Segment Open

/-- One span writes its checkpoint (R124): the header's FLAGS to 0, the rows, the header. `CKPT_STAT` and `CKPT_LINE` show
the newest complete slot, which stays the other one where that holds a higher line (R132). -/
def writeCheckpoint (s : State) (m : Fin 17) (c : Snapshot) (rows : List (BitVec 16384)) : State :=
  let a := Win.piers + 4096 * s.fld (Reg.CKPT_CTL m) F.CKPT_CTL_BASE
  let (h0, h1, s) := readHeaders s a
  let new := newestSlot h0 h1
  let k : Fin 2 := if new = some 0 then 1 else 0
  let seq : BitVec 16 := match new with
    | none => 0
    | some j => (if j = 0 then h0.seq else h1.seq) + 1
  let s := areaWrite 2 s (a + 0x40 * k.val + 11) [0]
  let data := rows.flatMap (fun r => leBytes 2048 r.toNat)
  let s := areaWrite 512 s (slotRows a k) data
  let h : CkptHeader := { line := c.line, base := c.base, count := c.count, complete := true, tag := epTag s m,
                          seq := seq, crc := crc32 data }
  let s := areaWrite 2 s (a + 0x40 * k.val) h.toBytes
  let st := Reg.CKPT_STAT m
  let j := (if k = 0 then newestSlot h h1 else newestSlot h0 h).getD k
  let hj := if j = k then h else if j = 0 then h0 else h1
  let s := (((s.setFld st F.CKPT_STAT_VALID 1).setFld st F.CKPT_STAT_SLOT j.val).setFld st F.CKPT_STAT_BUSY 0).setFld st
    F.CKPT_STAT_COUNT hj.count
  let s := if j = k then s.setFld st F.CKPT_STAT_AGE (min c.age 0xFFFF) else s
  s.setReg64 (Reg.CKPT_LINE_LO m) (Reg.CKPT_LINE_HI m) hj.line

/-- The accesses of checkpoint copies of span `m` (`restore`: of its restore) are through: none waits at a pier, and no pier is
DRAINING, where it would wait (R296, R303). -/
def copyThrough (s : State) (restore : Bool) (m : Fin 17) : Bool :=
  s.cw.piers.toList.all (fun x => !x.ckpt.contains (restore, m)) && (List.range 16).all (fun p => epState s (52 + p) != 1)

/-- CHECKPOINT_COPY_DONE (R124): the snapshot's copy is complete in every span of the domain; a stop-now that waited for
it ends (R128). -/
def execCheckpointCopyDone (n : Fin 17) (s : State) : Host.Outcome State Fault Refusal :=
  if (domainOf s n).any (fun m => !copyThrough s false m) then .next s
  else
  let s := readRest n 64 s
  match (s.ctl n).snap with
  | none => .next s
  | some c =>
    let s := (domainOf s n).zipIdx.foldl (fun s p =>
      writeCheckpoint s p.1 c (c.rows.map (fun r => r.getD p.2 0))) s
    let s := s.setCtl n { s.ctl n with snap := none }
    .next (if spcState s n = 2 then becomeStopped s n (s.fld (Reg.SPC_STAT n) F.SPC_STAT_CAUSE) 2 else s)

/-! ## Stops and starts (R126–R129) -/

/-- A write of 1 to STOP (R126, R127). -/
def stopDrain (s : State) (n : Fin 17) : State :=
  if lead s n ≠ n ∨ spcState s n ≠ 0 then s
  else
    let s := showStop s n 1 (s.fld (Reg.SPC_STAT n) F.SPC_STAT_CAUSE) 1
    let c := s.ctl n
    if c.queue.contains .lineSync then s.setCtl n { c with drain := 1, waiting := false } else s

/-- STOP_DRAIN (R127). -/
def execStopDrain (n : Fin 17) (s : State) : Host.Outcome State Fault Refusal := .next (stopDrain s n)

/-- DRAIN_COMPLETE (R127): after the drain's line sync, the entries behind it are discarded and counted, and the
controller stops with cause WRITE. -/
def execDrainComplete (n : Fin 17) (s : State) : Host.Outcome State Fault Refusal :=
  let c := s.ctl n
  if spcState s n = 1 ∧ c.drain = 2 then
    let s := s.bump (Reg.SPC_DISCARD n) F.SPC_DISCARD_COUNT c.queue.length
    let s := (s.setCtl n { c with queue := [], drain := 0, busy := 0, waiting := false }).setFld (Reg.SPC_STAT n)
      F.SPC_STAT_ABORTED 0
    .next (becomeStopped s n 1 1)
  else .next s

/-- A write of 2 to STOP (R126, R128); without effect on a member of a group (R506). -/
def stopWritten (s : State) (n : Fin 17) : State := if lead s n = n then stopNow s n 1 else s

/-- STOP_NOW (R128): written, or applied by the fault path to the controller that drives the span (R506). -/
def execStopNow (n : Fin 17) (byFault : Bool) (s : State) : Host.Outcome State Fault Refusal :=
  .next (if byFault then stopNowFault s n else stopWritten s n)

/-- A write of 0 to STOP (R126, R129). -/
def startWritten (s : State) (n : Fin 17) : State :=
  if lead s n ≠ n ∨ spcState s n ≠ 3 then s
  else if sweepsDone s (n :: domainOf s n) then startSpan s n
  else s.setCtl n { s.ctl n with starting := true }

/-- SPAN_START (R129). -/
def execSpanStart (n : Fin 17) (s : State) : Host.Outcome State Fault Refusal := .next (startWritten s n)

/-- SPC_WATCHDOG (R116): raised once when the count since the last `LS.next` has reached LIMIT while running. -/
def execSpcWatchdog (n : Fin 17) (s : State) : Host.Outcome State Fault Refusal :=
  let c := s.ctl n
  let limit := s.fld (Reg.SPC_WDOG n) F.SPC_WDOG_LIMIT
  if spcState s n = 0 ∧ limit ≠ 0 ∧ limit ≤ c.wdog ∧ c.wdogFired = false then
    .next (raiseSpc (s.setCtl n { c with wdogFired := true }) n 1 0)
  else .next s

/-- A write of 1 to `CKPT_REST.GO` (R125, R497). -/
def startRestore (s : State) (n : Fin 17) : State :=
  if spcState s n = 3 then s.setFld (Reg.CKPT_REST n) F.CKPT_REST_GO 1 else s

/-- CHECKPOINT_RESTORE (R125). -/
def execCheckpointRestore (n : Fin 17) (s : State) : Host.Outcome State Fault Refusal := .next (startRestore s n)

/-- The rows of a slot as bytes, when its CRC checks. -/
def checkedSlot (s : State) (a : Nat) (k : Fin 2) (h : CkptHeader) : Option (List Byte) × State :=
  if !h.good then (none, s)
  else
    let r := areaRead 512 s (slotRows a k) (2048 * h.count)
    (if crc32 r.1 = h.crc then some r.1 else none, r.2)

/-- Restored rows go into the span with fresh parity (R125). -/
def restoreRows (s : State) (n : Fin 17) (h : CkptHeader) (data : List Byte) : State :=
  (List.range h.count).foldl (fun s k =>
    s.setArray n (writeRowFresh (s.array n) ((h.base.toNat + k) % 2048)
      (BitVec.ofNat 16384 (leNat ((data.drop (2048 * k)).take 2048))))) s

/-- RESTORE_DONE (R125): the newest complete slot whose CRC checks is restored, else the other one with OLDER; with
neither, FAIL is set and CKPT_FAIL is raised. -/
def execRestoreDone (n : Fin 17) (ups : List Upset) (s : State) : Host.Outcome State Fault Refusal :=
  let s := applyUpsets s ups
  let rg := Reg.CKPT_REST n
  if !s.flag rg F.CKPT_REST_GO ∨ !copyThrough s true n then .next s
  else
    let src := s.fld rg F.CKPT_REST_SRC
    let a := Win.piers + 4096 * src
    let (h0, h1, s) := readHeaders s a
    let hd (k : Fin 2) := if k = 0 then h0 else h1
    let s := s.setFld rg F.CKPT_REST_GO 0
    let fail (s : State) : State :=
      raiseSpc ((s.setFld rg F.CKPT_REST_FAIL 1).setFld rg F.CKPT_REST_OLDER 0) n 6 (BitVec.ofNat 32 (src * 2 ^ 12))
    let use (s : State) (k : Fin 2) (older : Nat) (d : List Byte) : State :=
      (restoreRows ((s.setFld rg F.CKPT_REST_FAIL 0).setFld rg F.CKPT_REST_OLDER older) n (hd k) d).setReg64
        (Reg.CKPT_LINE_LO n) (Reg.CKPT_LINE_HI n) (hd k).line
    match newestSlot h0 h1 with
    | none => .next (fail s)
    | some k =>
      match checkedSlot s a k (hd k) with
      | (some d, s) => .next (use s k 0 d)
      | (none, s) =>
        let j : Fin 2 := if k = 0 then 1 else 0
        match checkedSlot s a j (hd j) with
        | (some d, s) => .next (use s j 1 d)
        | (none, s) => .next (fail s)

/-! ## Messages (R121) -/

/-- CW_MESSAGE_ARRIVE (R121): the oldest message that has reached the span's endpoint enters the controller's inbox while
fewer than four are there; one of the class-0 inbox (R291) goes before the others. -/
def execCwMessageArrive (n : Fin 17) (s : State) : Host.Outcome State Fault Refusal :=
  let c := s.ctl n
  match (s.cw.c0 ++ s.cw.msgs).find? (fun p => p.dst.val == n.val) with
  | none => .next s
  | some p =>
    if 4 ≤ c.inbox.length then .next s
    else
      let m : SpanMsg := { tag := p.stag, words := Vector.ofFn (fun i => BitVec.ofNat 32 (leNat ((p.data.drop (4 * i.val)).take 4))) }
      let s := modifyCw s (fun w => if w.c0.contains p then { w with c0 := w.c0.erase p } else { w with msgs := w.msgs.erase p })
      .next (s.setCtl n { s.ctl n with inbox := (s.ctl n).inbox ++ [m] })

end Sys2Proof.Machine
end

Segment Closed
Segment Open

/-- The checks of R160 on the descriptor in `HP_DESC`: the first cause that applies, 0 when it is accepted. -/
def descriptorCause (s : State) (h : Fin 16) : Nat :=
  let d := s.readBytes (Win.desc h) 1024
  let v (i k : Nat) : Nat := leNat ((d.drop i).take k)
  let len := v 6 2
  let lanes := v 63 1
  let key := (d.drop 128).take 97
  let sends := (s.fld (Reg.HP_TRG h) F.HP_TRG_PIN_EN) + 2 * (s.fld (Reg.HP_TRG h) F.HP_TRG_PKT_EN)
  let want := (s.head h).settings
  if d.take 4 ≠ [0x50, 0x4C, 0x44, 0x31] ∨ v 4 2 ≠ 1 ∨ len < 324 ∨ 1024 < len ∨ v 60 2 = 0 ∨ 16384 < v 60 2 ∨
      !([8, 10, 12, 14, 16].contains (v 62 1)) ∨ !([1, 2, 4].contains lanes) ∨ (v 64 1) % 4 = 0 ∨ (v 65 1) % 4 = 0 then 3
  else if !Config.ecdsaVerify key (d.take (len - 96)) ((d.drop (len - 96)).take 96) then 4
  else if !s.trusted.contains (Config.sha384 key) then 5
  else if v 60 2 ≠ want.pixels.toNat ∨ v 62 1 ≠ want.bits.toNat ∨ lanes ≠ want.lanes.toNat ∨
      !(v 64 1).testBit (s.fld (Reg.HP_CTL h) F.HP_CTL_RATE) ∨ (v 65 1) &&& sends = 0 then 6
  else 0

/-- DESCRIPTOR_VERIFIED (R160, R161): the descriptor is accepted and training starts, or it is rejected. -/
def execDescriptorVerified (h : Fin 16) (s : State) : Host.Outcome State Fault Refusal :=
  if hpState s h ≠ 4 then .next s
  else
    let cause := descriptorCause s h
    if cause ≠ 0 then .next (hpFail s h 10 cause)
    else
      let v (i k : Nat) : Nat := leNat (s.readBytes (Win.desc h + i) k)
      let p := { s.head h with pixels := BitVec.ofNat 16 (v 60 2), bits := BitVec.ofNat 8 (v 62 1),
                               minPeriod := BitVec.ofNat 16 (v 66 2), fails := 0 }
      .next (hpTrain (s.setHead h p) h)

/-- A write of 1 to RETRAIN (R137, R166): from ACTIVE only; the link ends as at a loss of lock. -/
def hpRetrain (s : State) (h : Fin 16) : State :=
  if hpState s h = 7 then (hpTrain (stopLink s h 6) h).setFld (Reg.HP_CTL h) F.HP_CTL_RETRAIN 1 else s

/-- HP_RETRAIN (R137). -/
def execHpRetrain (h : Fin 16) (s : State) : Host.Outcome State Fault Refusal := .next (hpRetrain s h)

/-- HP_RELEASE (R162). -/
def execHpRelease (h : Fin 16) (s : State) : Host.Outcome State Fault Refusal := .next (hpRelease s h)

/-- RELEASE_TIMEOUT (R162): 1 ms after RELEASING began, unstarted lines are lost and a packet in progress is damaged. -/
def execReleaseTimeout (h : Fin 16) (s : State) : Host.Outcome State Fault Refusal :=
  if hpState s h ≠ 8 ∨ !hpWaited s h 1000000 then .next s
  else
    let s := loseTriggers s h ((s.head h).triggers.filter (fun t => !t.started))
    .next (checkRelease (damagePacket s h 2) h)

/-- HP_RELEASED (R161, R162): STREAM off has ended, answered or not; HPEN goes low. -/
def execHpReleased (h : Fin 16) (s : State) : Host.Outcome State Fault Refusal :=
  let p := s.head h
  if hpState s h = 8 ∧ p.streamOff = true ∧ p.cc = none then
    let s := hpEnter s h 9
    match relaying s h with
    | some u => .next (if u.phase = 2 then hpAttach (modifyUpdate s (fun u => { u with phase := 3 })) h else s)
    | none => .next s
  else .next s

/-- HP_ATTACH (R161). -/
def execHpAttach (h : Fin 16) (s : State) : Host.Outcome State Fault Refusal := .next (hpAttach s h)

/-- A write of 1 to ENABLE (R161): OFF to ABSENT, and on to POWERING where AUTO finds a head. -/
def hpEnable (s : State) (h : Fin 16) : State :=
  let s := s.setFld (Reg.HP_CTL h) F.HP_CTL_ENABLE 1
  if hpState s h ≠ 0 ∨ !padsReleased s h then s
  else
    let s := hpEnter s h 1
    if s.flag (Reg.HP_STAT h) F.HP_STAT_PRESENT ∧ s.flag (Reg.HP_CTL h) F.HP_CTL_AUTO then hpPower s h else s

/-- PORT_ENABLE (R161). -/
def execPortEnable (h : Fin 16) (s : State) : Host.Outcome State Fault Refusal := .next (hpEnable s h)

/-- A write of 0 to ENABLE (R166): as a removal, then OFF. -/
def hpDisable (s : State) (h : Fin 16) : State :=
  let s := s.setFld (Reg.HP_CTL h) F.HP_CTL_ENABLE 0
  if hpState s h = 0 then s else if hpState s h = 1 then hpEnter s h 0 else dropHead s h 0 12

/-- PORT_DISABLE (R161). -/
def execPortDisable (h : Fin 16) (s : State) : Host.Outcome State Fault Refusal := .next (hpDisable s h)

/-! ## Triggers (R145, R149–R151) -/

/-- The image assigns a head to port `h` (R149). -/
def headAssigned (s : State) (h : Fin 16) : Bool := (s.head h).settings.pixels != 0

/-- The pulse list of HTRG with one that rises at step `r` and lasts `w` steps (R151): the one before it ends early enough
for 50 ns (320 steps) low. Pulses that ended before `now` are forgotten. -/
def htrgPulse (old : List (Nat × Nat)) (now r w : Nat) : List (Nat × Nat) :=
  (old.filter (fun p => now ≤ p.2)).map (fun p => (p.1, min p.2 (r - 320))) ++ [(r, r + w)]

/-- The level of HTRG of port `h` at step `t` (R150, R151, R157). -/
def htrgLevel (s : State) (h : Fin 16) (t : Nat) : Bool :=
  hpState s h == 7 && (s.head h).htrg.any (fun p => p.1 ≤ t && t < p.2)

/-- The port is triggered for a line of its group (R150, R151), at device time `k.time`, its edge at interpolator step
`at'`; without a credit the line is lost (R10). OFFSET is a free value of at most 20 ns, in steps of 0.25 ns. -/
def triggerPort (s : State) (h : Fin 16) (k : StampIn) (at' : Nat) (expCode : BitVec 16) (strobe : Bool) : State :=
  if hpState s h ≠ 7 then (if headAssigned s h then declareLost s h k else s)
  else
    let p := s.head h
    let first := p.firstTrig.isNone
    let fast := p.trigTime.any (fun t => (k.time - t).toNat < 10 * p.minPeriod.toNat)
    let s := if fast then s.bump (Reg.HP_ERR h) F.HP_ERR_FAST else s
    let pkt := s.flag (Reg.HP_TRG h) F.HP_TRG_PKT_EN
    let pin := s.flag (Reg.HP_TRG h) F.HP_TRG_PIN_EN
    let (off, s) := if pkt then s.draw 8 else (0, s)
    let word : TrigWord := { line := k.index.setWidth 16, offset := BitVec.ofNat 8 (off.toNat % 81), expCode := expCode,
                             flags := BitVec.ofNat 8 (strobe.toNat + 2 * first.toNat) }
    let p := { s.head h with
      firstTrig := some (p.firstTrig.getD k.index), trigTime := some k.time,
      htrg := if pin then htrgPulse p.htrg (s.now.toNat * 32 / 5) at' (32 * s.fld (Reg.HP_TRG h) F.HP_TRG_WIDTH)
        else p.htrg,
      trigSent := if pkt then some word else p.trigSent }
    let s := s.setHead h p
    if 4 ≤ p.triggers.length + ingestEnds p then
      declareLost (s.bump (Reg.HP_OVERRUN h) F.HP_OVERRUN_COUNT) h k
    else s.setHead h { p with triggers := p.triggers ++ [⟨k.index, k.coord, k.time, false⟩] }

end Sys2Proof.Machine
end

Segment Closed

## WHAT THE TASK ASKS
Retype, in the same exact form, the lines of the material above from the line holding "let j := (if" through the line holding "s.cw.piers.toList.all (fun x".

## REPLY TO THE EXERCISE
  let j := (if k = 0 then newestSlot h h1 else newestSlot h0 h).getD k
  let hj := if j = k then h else if j = 0 then h0 else h1
  let s := (((s.setFld st F.CKPT_STAT_VALID 1).setFld st F.CKPT_STAT_SLOT j.val).setFld st F.CKPT_STAT_BUSY 0).setFld st
    F.CKPT_STAT_COUNT hj.count
  let s := if j = k then s.setFld st F.CKPT_STAT_AGE (min c.age 0xFFFF) else s
  s.setReg64 (Reg.CKPT_LINE_LO m) (Reg.CKPT_LINE_HI m) hj.line

/-- The accesses of checkpoint copies of span `m` (`restore`: of its restore) are through: none waits at a pier, and no pier is
DRAINING, where it would wait (R296, R303). -/
def copyThrough (s : State) (restore : Bool) (m : Fin 17) : Bool :=
  s.cw.piers.toList.all (fun x => !x.ckpt.contains (restore, m)) && (List.range 16).all (fun p => epState s (52 + p) != 1)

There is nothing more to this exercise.